Я зачерпнул ложкой кашу, отправил в рот. Не пресно. Сытно, масляно. Густое тепло тут же хлынуло по пищеводу, растекаясь по жилам и прогоняя остатки ночной слабости. Палата замерла, вслушиваясь в мерный стук моей ложки, и все, от дядьки у двери до брата, затаив дыхание, смотрели на меня.
Я ел не спеша, заставляя свой желудок проснуться, и одновременно выстраивал в уме ту шахматную партию, которую собирался разыграть в эти утренние часы. Любая власть мертва, если опирается лишь на страх мужей. Мужчины в этом диком, кипящем кровью государстве были расходным материалом. Они гибли сотнями и тысячами на рубежах, гнили в плену или рабстве, рубились в походах и ломали головы в междоусобицах.
А кто оставался на земле? Кто держал эти бесконечные, раскинувшиеся на сотни вёрст вотчины и поместья, покуда их хозяева потрясали саблями под Казанью или на литовском рубеже? Женщины. Те самые, чьей участью по будущему, написанному монахами и подсунутым Ивану, Домострою было лишь ткать, рожать да молиться в душных теремах. И именно из-за их поголовной неграмотности, из-за их неумения счесть пуды зерна и разобраться в накладных, хитрые приказчики и вороватые тиуны разворовывали хозяйства в пух и прах. Воин возвращался с победой — а его амбары пусты, смерды разбежались, а земля погрязла в монастырских долгах. Слабая экономика каждого отдельного поместья била по экономике всей Державы, лишая меня налогов и крепких ратников.

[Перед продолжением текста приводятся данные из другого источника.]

theorem ownerRecord_changes {Q : List Block} {s0 : State} {q : ReqId} {u : RecordUpdate} {s : State} (hq : subParts [.req, .near, .links] Q = true) (hk : OnlyChanges Q s0 s) :
    OnlyChanges Q s0 (ownerRecord q u s) := by
  unfold ownerRecord
  repeat' (first
    | with_reducible assumption
    | ((with_reducible refine .inr (subParts_mem hq ?_)); rfl)
    | with_reducible exact .inl rfl
    | with_reducible apply ownerSwapFrom_changes (hq := subParts_trans rfl hq)
    | with_reducible apply recUpd_changes (hq := subParts_trans rfl hq)
    | with_reducible refine changes_ite ?_ ?_
    | (with_reducible refine changesParts_of ?_ ?_ ?_ ?_ ?_ ?_ ?_ ?_ ?_ ?_ ?_ ?_ ?_ ?_ ?_ ?_ ?_ ?_ ?_ ?_)
    | simp only [changes_mk]
    | with_reducible intro _
    | split
    | dsimp only [id])

end Sys2Proof.Machine
end

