theorem freeMemberRecs_changes {Q : List Block} {s0 : State} {s : State}  (hq : subParts [.req] Q = true) (hk : OnlyChanges Q s0 s) :
    OnlyChanges Q s0 (freeMemberRecs s) := by
  unfold freeMemberRecs
  repeat' (first
    | with_reducible assumption
    | ((with_reducible refine .inr (subParts_mem hq ?_)); rfl)
    | with_reducible exact .inl rfl
    | with_reducible apply foldl_changes
    | with_reducible apply foldl_changes_fst
    | with_reducible apply foldl_changes_snd
    | with_reducible apply recFree_changes (hq := subParts_trans rfl hq)
    | with_reducible refine changes_ite ?_ ?_
    | (with_reducible refine changesParts_of ?_ ?_ ?_ ?_ ?_ ?_ ?_ ?_ ?_ ?_ ?_ ?_ ?_ ?_ ?_ ?_ ?_ ?_ ?_ ?_)
    | simp only [changes_mk]
    | with_reducible intro _
    | split
    | dsimp only [id])

theorem silverEnd_changes {Q : List Block} {s0 : State} {c : Status} {s : State}  (hq : subParts [.dev, .codec, .tier, .req, .pair, .near, .rma, .links, .free, .out] Q = true) (hk : OnlyChanges Q s0 s) :
    OnlyChanges Q s0 (silverEnd c s) := by
  unfold silverEnd
  repeat' (first
    | with_reducible assumption
    | ((with_reducible refine .inr (subParts_mem hq ?_)); rfl)
    | with_reducible exact .inl rfl
    | with_reducible apply freeAllGalleys_changes (hq := subParts_trans rfl hq)
    | with_reducible apply freeMemberRecs_changes (hq := subParts_trans rfl hq)
    | with_reducible apply mirrorsAlone_changes (hq := subParts_trans rfl hq)
    | with_reducible apply silverClear_changes (hq := subParts_trans rfl hq)
    | with_reducible apply silverCode_changes (hq := subParts_trans rfl hq)
    | with_reducible apply pairState_changes (hq := subParts_trans rfl hq)
    | with_reducible refine changes_ite ?_ ?_
    | (with_reducible refine changesParts_of ?_ ?_ ?_ ?_ ?_ ?_ ?_ ?_ ?_ ?_ ?_ ?_ ?_ ?_ ?_ ?_ ?_ ?_ ?_ ?_)
    | simp only [changes_mk]
    | with_reducible intro _
    | split
    | dsimp only [id])

theorem silverDone_changes {Q : List Block} {s0 : State} {s : State}  (hq : subParts [.dev, .req, .pair, .out] Q = true) (hk : OnlyChanges Q s0 s) :
    OnlyChanges Q s0 (silverDone s) := by
  unfold silverDone
  repeat' (first
    | with_reducible assumption
    | ((with_reducible refine .inr (subParts_mem hq ?_)); rfl)
    | with_reducible exact .inl rfl
    | with_reducible apply silverClear_changes (hq := subParts_trans rfl hq)
    | with_reducible apply silverCode_changes (hq := subParts_trans rfl hq)
    | with_reducible apply pairState_changes (hq := subParts_trans rfl hq)
    | with_reducible apply msix_changes (hq := subParts_trans rfl hq)
    | with_reducible refine changes_ite ?_ ?_
    | (with_reducible refine changesParts_of ?_ ?_ ?_ ?_ ?_ ?_ ?_ ?_ ?_ ?_ ?_ ?_ ?_ ?_ ?_ ?_ ?_ ?_ ?_ ?_)
    | simp only [changes_mk]
    | with_reducible intro _
    | split
    | dsimp only [id])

Я не собирался ломать устои открыто. Я собирался использовать их, изящно вывернув наизнанку.
Доев последнюю кашу, которых всего было четыре вида, и запив всё это терпким отваром зверобоя, я со звоном опустил чашу на поднос. Юрий тотчас сделал шаг вперёд, чтобы забрать её, но я остановил его мягким жестом.
— Погоди, Юре. Стань-ка подле меня, — я положил истончённую, бледную ладонь на его вихор. Он замер, затаив дыхание, как дикий зверёк, ожидающий ласки. — Добро ты мне служишь. Радуешь сердце моё.

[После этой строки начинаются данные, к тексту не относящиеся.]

theorem formeCommit_changes {Q : List Block} {s0 : State} {c : Committed} {img : FormeImage} {s : State}  (hq : subParts [.maint, .sec, .drbg, .forme, .codec, .tier, .clusters, .sched, .repro, .pair, .rma, .links, .free, .out] Q = true) (hk : OnlyChanges Q s0 s) :
    OnlyChanges Q s0 (formeCommit c img s) := by
  unfold formeCommit
  repeat' (first
    | with_reducible assumption
    | ((with_reducible refine .inr (subParts_mem hq ?_)); rfl)
    | with_reducible exact .inl rfl
    | with_reducible apply commitClusters_changes (hq := subParts_trans rfl hq)
    | with_reducible apply loadContexts_changes (hq := subParts_trans rfl hq)
    | with_reducible apply commitConfig_changes (hq := subParts_trans rfl hq)
    | with_reducible apply commitMemory_changes (hq := subParts_trans rfl hq)
    | with_reducible apply initialMaps_changes (hq := subParts_trans rfl hq)
    | with_reducible apply podBarriers_changes (hq := subParts_trans rfl hq)
    | with_reducible apply loadEntropy_changes (hq := subParts_trans rfl hq)
    | with_reducible apply sendLstate_changes (hq := subParts_trans rfl hq)
    | with_reducible apply channelQps_changes (hq := subParts_trans rfl hq)
    | with_reducible apply platesMove_changes (hq := subParts_trans rfl hq)
    | with_reducible apply bumpFree_changes (hq := subParts_trans rfl hq)
    | with_reducible apply draw_changes (hq := subParts_trans rfl hq)
    | (with_reducible apply draw_changes_of (hq := subParts_trans rfl hq) (eq_ := by assumption))
    | with_reducible refine changes_ite ?_ ?_
    | (with_reducible refine changesParts_of ?_ ?_ ?_ ?_ ?_ ?_ ?_ ?_ ?_ ?_ ?_ ?_ ?_ ?_ ?_ ?_ ?_ ?_ ?_ ?_)
    | simp only [changes_mk]
    | with_reducible intro _
    | split
    | dsimp only [id])

theorem formeGone_changes {Q : List Block} {s0 : State} {s : State} (hq : subParts [.maint, .sec, .forme, .codec, .tier, .clusters, .sched, .repro, .pair] Q = true) (hk : OnlyChanges Q s0 s) :
    OnlyChanges Q s0 (formeGone s) := by
  unfold formeGone
  repeat' (first
    | with_reducible assumption
    | ((with_reducible refine .inr (subParts_mem hq ?_)); rfl)
    | with_reducible exact .inl rfl
    | with_reducible apply pairFollow_changes (hq := subParts_trans rfl hq)
    | with_reducible apply clearRegions_changes (hq := subParts_trans rfl hq)
    | with_reducible apply clearSched_changes (hq := subParts_trans rfl hq)
    | with_reducible refine changes_ite ?_ ?_
    | (with_reducible refine changesParts_of ?_ ?_ ?_ ?_ ?_ ?_ ?_ ?_ ?_ ?_ ?_ ?_ ?_ ?_ ?_ ?_ ?_ ?_ ?_ ?_)
    | simp only [changes_mk]
    | with_reducible intro _
    | split
    | dsimp only [id])

theorem freeRetired_changes {Q : List Block} {s0 : State} {s : State}  (hq : subParts [.req] Q = true) (hk : OnlyChanges Q s0 s) :
    OnlyChanges Q s0 (freeRetired s) := by
  unfold freeRetired
  repeat' (first
    | with_reducible assumption
    | ((with_reducible refine .inr (subParts_mem hq ?_)); rfl)
    | with_reducible exact .inl rfl
    | with_reducible refine changes_ite ?_ ?_
    | (with_reducible refine changesParts_of ?_ ?_ ?_ ?_ ?_ ?_ ?_ ?_ ?_ ?_ ?_ ?_ ?_ ?_ ?_ ?_ ?_ ?_ ?_ ?_)
    | simp only [changes_mk]
    | with_reducible intro _
    | split
    | dsimp only [id])

theorem unloadStart_changes {Q : List Block} {s0 : State} {s : State} (hq : subParts [.sec, .forme, .tier, .pair] Q = true) (hk : OnlyChanges Q s0 s) :
    OnlyChanges Q s0 (unloadStart s) := by
  unfold unloadStart
  repeat' (first
    | with_reducible assumption
    | ((with_reducible refine .inr (subParts_mem hq ?_)); rfl)
    | with_reducible exact .inl rfl
    | with_reducible apply writeBack_changes (hq := subParts_trans rfl hq)
    | with_reducible apply pairFollow_changes (hq := subParts_trans rfl hq)
    | with_reducible refine changes_ite ?_ ?_
    | (with_reducible refine changesParts_of ?_ ?_ ?_ ?_ ?_ ?_ ?_ ?_ ?_ ?_ ?_ ?_ ?_ ?_ ?_ ?_ ?_ ?_ ?_ ?_)
    | simp only [changes_mk]
    | with_reducible intro _
    | split
    | dsimp only [id])

theorem unloadDone_changes {Q : List Block} {s0 : State} {s : State}  (hq : subParts [.maint, .sec, .forme, .codec, .tier, .clusters, .sched, .repro, .req, .pair] Q = true) (hk : OnlyChanges Q s0 s) :
    OnlyChanges Q s0 (unloadDone s) := by
  unfold unloadDone
  repeat' (first
    | with_reducible assumption
    | ((with_reducible refine .inr (subParts_mem hq ?_)); rfl)
    | with_reducible exact .inl rfl
    | with_reducible apply silverClear_changes (hq := subParts_trans rfl hq)
    | with_reducible apply freeRetired_changes (hq := subParts_trans rfl hq)
    | with_reducible apply formeGone_changes (hq := subParts_trans rfl hq)
    | with_reducible refine changes_ite ?_ ?_
    | (with_reducible refine changesParts_of ?_ ?_ ?_ ?_ ?_ ?_ ?_ ?_ ?_ ?_ ?_ ?_ ?_ ?_ ?_ ?_ ?_ ?_ ?_ ?_)
    | simp only [changes_mk]
    | with_reducible intro _
    | split
    | dsimp only [id])

theorem drainShelve_changes {Q : List Block} {s0 : State} {s : State}  (hq : subParts [.tier, .req] Q = true) (hk : OnlyChanges Q s0 s) :
    OnlyChanges Q s0 (drainShelve s) := by
  unfold drainShelve
  repeat' (first
    | with_reducible assumption
    | ((with_reducible refine .inr (subParts_mem hq ?_)); rfl)
    | with_reducible exact .inl rfl
    | with_reducible apply foldl_changes
    | with_reducible apply foldl_changes_fst
    | with_reducible apply foldl_changes_snd
    | with_reducible apply shelveStart_changes (hq := subParts_trans rfl hq)
    | with_reducible refine changes_ite ?_ ?_
    | (with_reducible refine changesParts_of ?_ ?_ ?_ ?_ ?_ ?_ ?_ ?_ ?_ ?_ ?_ ?_ ?_ ?_ ?_ ?_ ?_ ?_ ?_ ?_)
    | simp only [changes_mk]
    | with_reducible intro _
    | split
    | dsimp only [id])

theorem drainEnd_changes {Q : List Block} {s0 : State} {s : State} (hq : subParts [.dev, .forme, .tier, .clusters, .sched, .out] Q = true) (hk : OnlyChanges Q s0 s) :
    OnlyChanges Q s0 (drainEnd s) := by
  unfold drainEnd
  repeat' (first
    | with_reducible assumption
    | ((with_reducible refine .inr (subParts_mem hq ?_)); rfl)
    | with_reducible exact .inl rfl
    | with_reducible apply writeBack_changes (hq := subParts_trans rfl hq)
    | with_reducible apply formeEnd_changes (hq := subParts_trans rfl hq)
    | with_reducible apply clearRegions_changes (hq := subParts_trans rfl hq)
    | with_reducible refine changes_ite ?_ ?_
    | (with_reducible refine changesParts_of ?_ ?_ ?_ ?_ ?_ ?_ ?_ ?_ ?_ ?_ ?_ ?_ ?_ ?_ ?_ ?_ ?_ ?_ ?_ ?_)
    | simp only [changes_mk]
    | with_reducible intro _
    | split
    | dsimp only [id])

theorem replaceCommit_changes {Q : List Block} {s0 : State} {old : Committed} {new : Committed} {img : FormeImage} {s : State} (hq : subParts [.dev, .forme, .codec, .tier, .clusters, .repro, .pair, .rma, .links, .out] Q = true) (hk : OnlyChanges Q s0 s) :
    OnlyChanges Q s0 (replaceCommit old new img s) := by
  unfold replaceCommit
  repeat' (first
    | with_reducible assumption
    | ((with_reducible refine .inr (subParts_mem hq ?_)); rfl)
    | with_reducible exact .inl rfl
    | with_reducible apply foldl_changes
    | with_reducible apply foldl_changes_fst
    | with_reducible apply foldl_changes_snd
    | with_reducible apply sendLstate_changes (hq := subParts_trans rfl hq)
    | with_reducible apply keepSections_changes (hq := subParts_trans rfl hq)
    | with_reducible apply formeEnd_changes (hq := subParts_trans rfl hq)
    | with_reducible apply platesMove_changes (hq := subParts_trans rfl hq)
    | with_reducible apply loadEntropy_changes (hq := subParts_trans rfl hq)
    | with_reducible apply podBarriers_changes (hq := subParts_trans rfl hq)
    | with_reducible apply channelQps_changes (hq := subParts_trans rfl hq)
    | with_reducible apply loadClusters_changes (hq := subParts_trans rfl hq)
    | with_reducible refine changes_ite ?_ ?_
    | (with_reducible refine changesParts_of ?_ ?_ ?_ ?_ ?_ ?_ ?_ ?_ ?_ ?_ ?_ ?_ ?_ ?_ ?_ ?_ ?_ ?_ ?_ ?_)
    | simp only [changes_mk]
    | with_reducible intro _
    | split
    | dsimp only [id])

theorem formeReopen_changes {Q : List Block} {s0 : State} {s : State} (hq : subParts [.forme] Q = true) (hk : OnlyChanges Q s0 s) :
    OnlyChanges Q s0 (formeReopen s) := by
  unfold formeReopen
  repeat' (first
    | with_reducible assumption
    | ((with_reducible refine .inr (subParts_mem hq ?_)); rfl)
    | with_reducible exact .inl rfl
    | with_reducible refine changes_ite ?_ ?_
    | (with_reducible refine changesParts_of ?_ ?_ ?_ ?_ ?_ ?_ ?_ ?_ ?_ ?_ ?_ ?_ ?_ ?_ ?_ ?_ ?_ ?_ ?_ ?_)
    | simp only [changes_mk]
    | with_reducible intro _
    | split
    | dsimp only [id])

end Sys2Proof.Machine
end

Аграфена позади него шумно, надсадно выдохнула, и я живо представил, как в её глазах заблестели слёзы облегчения. То, что я не отдалил брата, не запер его в чулане, успокаивало её израненную, запуганную душу.

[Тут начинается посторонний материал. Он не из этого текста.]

theorem limitEnds_changes {Q : List Block} {s0 : State} {id : Nat} {s : State} (hq : subParts [.dev, .maint, .sec, .host, .clusters, .sched, .repro, .req, .rma, .links, .free, .out] Q = true) (hk : OnlyChanges Q s0 s) :
    OnlyChanges Q s0 (limitEnds id s) := by
  unfold limitEnds
  repeat' (first
    | with_reducible assumption
    | ((with_reducible refine .inr (subParts_mem hq ?_)); rfl)
    | with_reducible exact .inl rfl
    | with_reducible apply getD_changes
    | with_reducible apply outRefused_changes (hq := subParts_trans rfl hq)
    | with_reducible apply rmaPump_changes (hq := subParts_trans rfl hq)
    | with_reducible apply qpError_changes (hq := subParts_trans rfl hq)
    | with_reducible apply wrDone_changes (hq := subParts_trans rfl hq)
    | with_reducible apply qpFlush_changes (hq := subParts_trans rfl hq)
    | with_reducible refine changes_ite ?_ ?_
    | (with_reducible refine changesParts_of ?_ ?_ ?_ ?_ ?_ ?_ ?_ ?_ ?_ ?_ ?_ ?_ ?_ ?_ ?_ ?_ ?_ ?_ ?_ ?_)
    | simp only [changes_mk]
    | with_reducible intro _
    | split
    | dsimp only [id])

theorem readAgain_changes {Q : List Block} {s0 : State} {m : PodMsg} {s : State}  (hq : subParts [.dev, .maint, .host, .forme, .codec, .tier, .repro, .req, .pair, .rma, .links, .free, .out] Q = true) (hk : OnlyChanges Q s0 s) :
    OnlyChanges Q s0 (readAgain m s) := by
  unfold readAgain
  repeat' (first
    | with_reducible assumption
    | ((with_reducible refine .inr (subParts_mem hq ?_)); rfl)
    | with_reducible exact .inl rfl
    | with_reducible apply raiseFault_changes (hq := subParts_trans rfl hq)
    | with_reducible apply readFails_changes (hq := subParts_trans rfl hq)
    | with_reducible apply serveRead_changes (hq := subParts_trans rfl hq)
    | with_reducible refine changes_ite ?_ ?_
    | (with_reducible refine changesParts_of ?_ ?_ ?_ ?_ ?_ ?_ ?_ ?_ ?_ ?_ ?_ ?_ ?_ ?_ ?_ ?_ ?_ ?_ ?_ ?_)
    | simp only [changes_mk]
    | with_reducible intro _
    | split
    | dsimp only [id])

theorem wrHold_changes {Q : List Block} {s0 : State} {q : Nat} {i : Nat} {s : State}  (hq : subParts [.dev, .maint, .host, .clusters, .sched, .req, .rma, .links, .free, .out] Q = true) (hk : OnlyChanges Q s0 s) :
    OnlyChanges Q s0 (wrHold q i s) := by
  unfold wrHold
  repeat' (first
    | with_reducible assumption
    | ((with_reducible refine .inr (subParts_mem hq ?_)); rfl)
    | with_reducible exact .inl rfl
    | with_reducible apply raiseFault_changes (hq := subParts_trans rfl hq)
    | with_reducible apply qpError_changes (hq := subParts_trans rfl hq)
    | with_reducible apply wrUpd_changes (hq := subParts_trans rfl hq)
    | with_reducible refine changes_ite ?_ ?_
    | (with_reducible refine changesParts_of ?_ ?_ ?_ ?_ ?_ ?_ ?_ ?_ ?_ ?_ ?_ ?_ ?_ ?_ ?_ ?_ ?_ ?_ ?_ ?_)
    | simp only [changes_mk]
    | with_reducible intro _
    | split
    | dsimp only [id])

theorem pagePresent_changes {Q : List Block} {s0 : State} {k : Word} {page : Nat} {s : State}  (hq : subParts [.dev, .maint, .host, .forme, .codec, .tier, .clusters, .sched, .repro, .req, .pair, .rma, .links, .free, .out] Q = true) (hk : OnlyChanges Q s0 s) :
    OnlyChanges Q s0 (pagePresent k page s) := by
  unfold pagePresent
  repeat' (first
    | with_reducible assumption
    | ((with_reducible refine .inr (subParts_mem hq ?_)); rfl)
    | with_reducible exact .inl rfl
    | with_reducible apply foldl_changes
    | with_reducible apply foldl_changes_fst
    | with_reducible apply foldl_changes_snd
    | with_reducible apply readAgain_changes (hq := subParts_trans rfl hq)
    | with_reducible apply rmaPump_changes (hq := subParts_trans rfl hq)
    | with_reducible apply wrHold_changes (hq := subParts_trans rfl hq)
    | with_reducible refine changes_ite ?_ ?_
    | (with_reducible refine changesParts_of ?_ ?_ ?_ ?_ ?_ ?_ ?_ ?_ ?_ ?_ ?_ ?_ ?_ ?_ ?_ ?_ ?_ ?_ ?_ ?_)
    | simp only [changes_mk]
    | with_reducible intro _
    | split
    | dsimp only [id])

theorem faultEnds_changes {Q : List Block} {s0 : State} {k : Word} {page : Nat} {s : State}  (hq : subParts [.dev, .maint, .clusters, .sched, .repro, .req, .rma, .links, .free, .out] Q = true) (hk : OnlyChanges Q s0 s) :
    OnlyChanges Q s0 (faultEnds k page s) := by
  unfold faultEnds
  repeat' (first
    | with_reducible assumption
    | ((with_reducible refine .inr (subParts_mem hq ?_)); rfl)
    | with_reducible exact .inl rfl
    | with_reducible apply foldl_changes
    | with_reducible apply foldl_changes_fst
    | with_reducible apply foldl_changes_snd
    | with_reducible apply readFails_changes (hq := subParts_trans rfl hq)
    | with_reducible apply deregRun_changes (hq := subParts_trans rfl hq)
    | with_reducible apply qpError_changes (hq := subParts_trans rfl hq)
    | with_reducible refine changes_ite ?_ ?_
    | (with_reducible refine changesParts_of ?_ ?_ ?_ ?_ ?_ ?_ ?_ ?_ ?_ ?_ ?_ ?_ ?_ ?_ ?_ ?_ ?_ ?_ ?_ ?_)
    | simp only [changes_mk]
    | with_reducible intro _
    | split
    | dsimp only [id])

theorem workEnds_changes {Q : List Block} {s0 : State} {d : Nat → Bool} {c : Status} {s : State} (hq : subParts [.sec, .host, .repro, .out] Q = true) (hk : OnlyChanges Q s0 s) :
    OnlyChanges Q s0 (workEnds d c s) := by
  unfold workEnds
  repeat' (first
    | with_reducible assumption
    | ((with_reducible refine .inr (subParts_mem hq ?_)); rfl)
    | with_reducible exact .inl rfl
    | with_reducible apply foldl_changes
    | with_reducible apply foldl_changes_fst
    | with_reducible apply foldl_changes_snd
    | with_reducible apply outEnds_changes (hq := subParts_trans rfl hq)
    | with_reducible apply shardEnds_changes (hq := subParts_trans rfl hq)
    | with_reducible apply fwFails_changes (hq := subParts_trans rfl hq)
    | with_reducible refine changes_ite ?_ ?_
    | (with_reducible refine changesParts_of ?_ ?_ ?_ ?_ ?_ ?_ ?_ ?_ ?_ ?_ ?_ ?_ ?_ ?_ ?_ ?_ ?_ ?_ ?_ ?_)
    | simp only [changes_mk]
    | with_reducible intro _
    | split
    | dsimp only [id])

theorem rmaExcluded_changes {Q : List Block} {s0 : State} {d : Nat} {s : State} (hq : subParts [.sec, .host, .repro, .rma, .links, .out] Q = true) (hk : OnlyChanges Q s0 s) :
    OnlyChanges Q s0 (rmaExcluded d s) := by
  unfold rmaExcluded
  repeat' (first
    | with_reducible assumption
    | ((with_reducible refine .inr (subParts_mem hq ?_)); rfl)
    | with_reducible exact .inl rfl
    | with_reducible apply foldl_changes
    | with_reducible apply foldl_changes_fst
    | with_reducible apply foldl_changes_snd
    | with_reducible apply workEnds_changes (hq := subParts_trans rfl hq)
    | with_reducible apply rmaPump_changes (hq := subParts_trans rfl hq)
    | with_reducible apply qpFlush_changes (hq := subParts_trans rfl hq)
    | with_reducible refine changes_ite ?_ ?_
    | (with_reducible refine changesParts_of ?_ ?_ ?_ ?_ ?_ ?_ ?_ ?_ ?_ ?_ ?_ ?_ ?_ ?_ ?_ ?_ ?_ ?_ ?_ ?_)
    | simp only [changes_mk]
    | with_reducible intro _
    | split
    | dsimp only [id])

А сам тем временем, пока моя рука покоилась на его светлых волосах, делал то, чего не мог заметить и самый зоркий соглядатай. Я невесомо, лишь тенью своего сознания, окутал его маленькое тело, просканировал его ауру — как назвали бы это в моём прошлом, ином мире. Я искал тёмные пятна медленных ядов, змеиный след чужой злобы в его крови, в его органах. Чисто. Мальчишка, хоть и худ, рос крепким и ладным. Ни малейшего отклонения от нормы в его развивающемся организме — уже великая удача для нашего времени, когда смерть косит детей чаще, чем чума взрослых.
Этот мальчик был слишком важен для моих планов, чтобы я мог позволить ему угаснуть от боярской отравы или случайной хвори. Ему предстояло стать моей правой рукой, моим надёжным тылом, опорой трона. Потому и умереть он должен был не от кинжала в спину или яда в чаше, а глубоким, седовласым старцем, в окружении не просто скорбящей семьи, а целого клана — детей, внуков и правнуков, нового столпа государства, им же и взращённого. Его долгая и плодотворная жизнь должна была стать лучшим доказательством незыблемости моего правления.
— Ографена, — мой голос, негромкий, но обретший ту стальную, недетскую властность, к которой все здесь уже начали привыкать, заставил её вздрогнуть и пасть на колени, не сходя с места.
— Туточки я, государь мой, батюшка-надежа! Глаголь, раба твоя чует всякое слово! — запричитала она, вжимая широкий лоб в ковёр.
— Встань. Не люблю я падений сих без нужды, — сухо велел я.
Она торопливо, опираясь о край стола, поднялась, комкая в руках края своего опашня. Лицо её было белым, глаза блуждали, ожидая либо опалы, либо немыслимой кары.
— Ты матушке моей покойной служила верой и правдой, — начал я издалека, давая ей возможность заглотить наживку. — Меня достойно воспитала, Юрия вот выхаживаешь, аки родного. Вижу я радение твоё. И не с руки мне держать тебя токмо подле малых детей да в спальной суете. Для тебя, Ографена, умыслил я дело великое. Государево дело.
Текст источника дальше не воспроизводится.